THE PROBLEM: Retype, word for word, each line between the lines holding "(match r.kind with" and "flight (R75). -/", inclusive, and leave the rest of the data alone.

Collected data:
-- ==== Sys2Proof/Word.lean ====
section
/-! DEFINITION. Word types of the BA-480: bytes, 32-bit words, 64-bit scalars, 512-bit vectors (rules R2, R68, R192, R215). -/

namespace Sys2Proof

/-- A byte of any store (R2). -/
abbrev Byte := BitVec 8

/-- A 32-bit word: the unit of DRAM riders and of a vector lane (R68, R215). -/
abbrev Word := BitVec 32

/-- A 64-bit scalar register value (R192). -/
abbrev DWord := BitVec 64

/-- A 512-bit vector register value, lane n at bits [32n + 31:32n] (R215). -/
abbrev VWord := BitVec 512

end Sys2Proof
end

---

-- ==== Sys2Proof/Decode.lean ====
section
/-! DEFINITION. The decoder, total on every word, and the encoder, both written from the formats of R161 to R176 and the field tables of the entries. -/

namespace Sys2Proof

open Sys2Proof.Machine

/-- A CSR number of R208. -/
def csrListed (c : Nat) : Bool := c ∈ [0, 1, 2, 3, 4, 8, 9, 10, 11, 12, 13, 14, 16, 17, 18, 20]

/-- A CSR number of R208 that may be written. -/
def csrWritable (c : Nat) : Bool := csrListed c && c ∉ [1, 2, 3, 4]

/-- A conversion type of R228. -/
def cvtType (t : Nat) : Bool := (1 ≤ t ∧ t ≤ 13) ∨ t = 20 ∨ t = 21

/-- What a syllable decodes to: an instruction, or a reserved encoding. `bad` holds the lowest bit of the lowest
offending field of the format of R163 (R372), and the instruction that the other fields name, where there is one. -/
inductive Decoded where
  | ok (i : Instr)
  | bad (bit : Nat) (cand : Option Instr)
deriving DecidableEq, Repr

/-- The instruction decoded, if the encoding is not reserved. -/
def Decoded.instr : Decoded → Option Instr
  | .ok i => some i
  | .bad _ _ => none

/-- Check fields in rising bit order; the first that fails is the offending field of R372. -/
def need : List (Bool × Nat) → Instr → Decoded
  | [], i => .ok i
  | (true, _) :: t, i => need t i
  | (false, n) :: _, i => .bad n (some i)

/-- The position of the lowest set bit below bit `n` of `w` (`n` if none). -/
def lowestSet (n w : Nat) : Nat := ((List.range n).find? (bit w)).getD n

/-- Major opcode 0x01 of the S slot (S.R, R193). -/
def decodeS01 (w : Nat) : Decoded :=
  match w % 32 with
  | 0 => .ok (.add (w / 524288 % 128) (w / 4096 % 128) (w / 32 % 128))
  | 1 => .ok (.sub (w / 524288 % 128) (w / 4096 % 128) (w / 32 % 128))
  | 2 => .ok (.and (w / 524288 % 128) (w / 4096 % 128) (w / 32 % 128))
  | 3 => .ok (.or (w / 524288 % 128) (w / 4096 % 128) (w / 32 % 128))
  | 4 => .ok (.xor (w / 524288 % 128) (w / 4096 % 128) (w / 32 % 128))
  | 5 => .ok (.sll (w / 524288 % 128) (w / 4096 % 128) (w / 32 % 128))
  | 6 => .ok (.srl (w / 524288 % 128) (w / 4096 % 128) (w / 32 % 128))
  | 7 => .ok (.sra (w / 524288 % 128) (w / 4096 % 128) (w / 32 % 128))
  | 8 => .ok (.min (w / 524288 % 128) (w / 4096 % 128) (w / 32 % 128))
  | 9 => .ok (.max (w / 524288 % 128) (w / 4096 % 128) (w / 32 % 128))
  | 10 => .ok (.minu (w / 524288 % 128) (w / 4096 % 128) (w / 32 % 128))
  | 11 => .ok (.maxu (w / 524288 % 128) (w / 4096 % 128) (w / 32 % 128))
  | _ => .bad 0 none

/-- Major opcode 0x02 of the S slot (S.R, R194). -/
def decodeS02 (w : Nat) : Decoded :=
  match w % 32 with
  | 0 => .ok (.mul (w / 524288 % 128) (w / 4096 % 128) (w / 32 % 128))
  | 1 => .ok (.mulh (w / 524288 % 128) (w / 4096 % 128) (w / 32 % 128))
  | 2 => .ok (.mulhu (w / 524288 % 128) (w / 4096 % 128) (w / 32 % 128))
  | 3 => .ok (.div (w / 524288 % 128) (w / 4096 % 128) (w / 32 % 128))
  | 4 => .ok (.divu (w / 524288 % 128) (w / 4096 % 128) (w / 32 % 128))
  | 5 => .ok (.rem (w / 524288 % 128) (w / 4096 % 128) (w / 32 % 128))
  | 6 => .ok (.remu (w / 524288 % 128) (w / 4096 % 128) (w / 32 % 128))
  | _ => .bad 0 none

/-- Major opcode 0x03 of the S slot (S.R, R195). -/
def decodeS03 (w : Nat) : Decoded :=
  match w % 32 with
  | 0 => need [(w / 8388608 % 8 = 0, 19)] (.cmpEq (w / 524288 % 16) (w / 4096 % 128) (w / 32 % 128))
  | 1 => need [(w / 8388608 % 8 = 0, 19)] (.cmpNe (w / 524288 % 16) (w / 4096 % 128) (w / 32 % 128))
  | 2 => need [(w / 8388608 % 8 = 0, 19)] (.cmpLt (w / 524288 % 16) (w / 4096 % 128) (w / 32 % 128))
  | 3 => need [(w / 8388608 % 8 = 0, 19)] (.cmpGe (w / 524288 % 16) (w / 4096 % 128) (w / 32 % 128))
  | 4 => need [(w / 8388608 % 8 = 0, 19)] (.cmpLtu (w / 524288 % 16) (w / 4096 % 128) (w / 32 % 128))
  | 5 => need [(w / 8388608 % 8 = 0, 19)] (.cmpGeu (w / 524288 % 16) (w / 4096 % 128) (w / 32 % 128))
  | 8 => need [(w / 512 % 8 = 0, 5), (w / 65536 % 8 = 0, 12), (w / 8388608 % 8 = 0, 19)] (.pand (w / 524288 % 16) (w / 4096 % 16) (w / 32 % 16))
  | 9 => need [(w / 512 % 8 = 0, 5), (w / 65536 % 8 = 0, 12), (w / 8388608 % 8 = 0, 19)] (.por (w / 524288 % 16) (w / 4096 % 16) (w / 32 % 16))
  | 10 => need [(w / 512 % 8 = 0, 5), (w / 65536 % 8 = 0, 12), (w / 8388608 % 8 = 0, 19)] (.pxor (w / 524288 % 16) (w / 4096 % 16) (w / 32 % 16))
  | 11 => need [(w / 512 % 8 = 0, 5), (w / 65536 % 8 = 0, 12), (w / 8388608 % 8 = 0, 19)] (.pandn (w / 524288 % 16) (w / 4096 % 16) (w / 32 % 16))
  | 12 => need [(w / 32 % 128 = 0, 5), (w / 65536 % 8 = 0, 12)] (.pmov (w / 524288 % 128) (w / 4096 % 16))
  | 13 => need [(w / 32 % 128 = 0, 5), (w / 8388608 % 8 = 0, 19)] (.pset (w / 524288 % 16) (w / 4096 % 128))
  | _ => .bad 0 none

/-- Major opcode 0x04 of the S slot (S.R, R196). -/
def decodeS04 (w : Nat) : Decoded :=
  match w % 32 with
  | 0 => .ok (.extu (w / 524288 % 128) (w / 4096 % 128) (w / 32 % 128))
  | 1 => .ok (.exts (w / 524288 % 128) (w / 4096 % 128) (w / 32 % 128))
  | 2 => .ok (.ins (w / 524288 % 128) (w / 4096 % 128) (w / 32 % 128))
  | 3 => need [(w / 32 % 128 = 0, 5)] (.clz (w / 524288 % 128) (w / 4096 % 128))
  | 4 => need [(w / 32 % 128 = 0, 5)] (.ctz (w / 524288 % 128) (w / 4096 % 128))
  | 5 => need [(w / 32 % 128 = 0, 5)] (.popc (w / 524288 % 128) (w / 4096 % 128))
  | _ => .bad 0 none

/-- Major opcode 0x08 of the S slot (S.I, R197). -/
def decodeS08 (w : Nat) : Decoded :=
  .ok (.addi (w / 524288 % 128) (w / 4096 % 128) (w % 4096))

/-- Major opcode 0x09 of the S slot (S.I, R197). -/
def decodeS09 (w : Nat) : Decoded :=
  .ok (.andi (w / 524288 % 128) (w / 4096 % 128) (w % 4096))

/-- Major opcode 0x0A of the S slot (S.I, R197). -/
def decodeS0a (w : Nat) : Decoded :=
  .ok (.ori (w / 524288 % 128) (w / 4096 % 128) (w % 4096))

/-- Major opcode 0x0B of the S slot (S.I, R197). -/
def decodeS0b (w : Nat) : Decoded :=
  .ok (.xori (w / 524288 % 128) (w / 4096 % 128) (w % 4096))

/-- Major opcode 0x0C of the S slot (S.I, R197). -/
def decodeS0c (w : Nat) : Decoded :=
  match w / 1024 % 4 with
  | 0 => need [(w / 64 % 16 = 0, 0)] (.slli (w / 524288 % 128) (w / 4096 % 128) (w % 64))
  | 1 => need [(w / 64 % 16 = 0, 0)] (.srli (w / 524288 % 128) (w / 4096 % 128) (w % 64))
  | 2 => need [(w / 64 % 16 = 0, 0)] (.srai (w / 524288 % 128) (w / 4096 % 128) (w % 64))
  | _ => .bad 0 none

---

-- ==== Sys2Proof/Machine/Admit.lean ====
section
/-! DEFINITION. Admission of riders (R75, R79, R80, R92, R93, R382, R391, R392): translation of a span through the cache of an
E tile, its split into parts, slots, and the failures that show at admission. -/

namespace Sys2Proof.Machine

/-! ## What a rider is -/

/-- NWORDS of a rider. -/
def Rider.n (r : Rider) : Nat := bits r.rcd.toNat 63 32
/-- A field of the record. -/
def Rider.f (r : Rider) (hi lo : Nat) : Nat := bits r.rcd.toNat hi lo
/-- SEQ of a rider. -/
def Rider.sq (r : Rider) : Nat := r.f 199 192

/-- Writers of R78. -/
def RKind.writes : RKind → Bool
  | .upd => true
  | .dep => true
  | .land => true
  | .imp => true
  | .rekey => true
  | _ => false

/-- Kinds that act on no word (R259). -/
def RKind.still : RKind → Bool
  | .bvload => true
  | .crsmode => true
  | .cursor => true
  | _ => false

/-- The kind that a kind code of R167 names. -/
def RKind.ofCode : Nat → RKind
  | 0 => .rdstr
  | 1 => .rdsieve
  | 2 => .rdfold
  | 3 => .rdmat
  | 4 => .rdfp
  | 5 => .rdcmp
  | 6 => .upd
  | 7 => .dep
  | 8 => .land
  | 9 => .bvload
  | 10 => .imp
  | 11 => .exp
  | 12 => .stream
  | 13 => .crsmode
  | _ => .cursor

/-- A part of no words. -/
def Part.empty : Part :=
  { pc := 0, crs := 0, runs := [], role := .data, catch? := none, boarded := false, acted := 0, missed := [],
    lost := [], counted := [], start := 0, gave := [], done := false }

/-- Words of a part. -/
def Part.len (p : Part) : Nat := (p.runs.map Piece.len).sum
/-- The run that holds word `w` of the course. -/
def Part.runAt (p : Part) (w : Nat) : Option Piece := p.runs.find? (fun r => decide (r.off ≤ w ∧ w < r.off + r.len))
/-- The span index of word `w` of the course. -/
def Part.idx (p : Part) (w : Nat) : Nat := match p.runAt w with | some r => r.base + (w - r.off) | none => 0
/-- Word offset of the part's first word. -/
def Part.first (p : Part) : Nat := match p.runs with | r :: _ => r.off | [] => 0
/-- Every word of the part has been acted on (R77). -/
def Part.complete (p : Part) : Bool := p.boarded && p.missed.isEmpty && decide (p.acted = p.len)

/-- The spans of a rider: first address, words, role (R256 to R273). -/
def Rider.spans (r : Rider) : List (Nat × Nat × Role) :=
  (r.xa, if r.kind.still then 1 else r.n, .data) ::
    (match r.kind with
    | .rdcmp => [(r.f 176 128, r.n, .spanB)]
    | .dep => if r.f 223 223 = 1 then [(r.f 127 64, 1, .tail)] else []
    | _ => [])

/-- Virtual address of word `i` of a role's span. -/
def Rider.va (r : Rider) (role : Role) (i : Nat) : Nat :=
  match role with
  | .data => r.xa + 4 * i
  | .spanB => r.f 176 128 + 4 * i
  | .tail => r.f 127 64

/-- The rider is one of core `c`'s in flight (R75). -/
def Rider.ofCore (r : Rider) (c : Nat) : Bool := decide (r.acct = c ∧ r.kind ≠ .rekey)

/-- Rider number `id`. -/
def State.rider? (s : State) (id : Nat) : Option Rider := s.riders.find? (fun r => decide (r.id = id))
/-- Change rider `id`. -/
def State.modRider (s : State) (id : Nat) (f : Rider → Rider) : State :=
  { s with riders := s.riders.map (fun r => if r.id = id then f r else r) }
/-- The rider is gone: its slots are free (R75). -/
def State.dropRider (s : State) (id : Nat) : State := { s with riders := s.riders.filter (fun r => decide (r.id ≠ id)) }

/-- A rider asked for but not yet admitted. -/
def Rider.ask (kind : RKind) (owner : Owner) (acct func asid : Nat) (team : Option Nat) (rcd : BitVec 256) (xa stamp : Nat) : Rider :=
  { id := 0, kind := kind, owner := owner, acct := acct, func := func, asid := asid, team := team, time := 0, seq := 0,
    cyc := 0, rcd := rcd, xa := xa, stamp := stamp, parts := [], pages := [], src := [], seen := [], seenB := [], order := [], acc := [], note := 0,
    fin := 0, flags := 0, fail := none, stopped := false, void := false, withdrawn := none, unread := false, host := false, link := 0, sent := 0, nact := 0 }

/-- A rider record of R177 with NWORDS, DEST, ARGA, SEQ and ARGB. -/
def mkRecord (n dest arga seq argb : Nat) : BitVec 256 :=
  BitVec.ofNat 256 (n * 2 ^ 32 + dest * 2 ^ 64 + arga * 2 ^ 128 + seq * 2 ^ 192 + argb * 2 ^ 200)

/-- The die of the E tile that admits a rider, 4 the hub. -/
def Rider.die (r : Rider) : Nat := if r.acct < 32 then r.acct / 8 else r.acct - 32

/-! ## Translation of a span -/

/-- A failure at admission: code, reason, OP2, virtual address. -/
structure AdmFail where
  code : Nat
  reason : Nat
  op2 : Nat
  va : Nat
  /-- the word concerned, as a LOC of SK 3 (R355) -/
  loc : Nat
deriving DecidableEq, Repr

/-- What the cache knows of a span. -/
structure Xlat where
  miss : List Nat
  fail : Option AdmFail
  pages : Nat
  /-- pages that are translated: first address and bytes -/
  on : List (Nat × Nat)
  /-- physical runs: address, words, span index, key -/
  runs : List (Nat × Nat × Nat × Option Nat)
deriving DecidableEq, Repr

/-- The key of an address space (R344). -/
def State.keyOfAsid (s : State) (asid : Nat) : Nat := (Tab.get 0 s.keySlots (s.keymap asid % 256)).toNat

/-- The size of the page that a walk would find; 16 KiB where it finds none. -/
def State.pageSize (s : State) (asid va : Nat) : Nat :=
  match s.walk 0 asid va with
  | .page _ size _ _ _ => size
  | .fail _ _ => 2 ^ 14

REPLY:
    (match r.kind with
    | .rdcmp => [(r.f 176 128, r.n, .spanB)]
    | .dep => if r.f 223 223 = 1 then [(r.f 127 64, 1, .tail)] else []
    | _ => [])

/-- Virtual address of word `i` of a role's span. -/
def Rider.va (r : Rider) (role : Role) (i : Nat) : Nat :=
  match role with
  | .data => r.xa + 4 * i
  | .spanB => r.f 176 128 + 4 * i
  | .tail => r.f 127 64

/-- The rider is one of core `c`'s in flight (R75). -/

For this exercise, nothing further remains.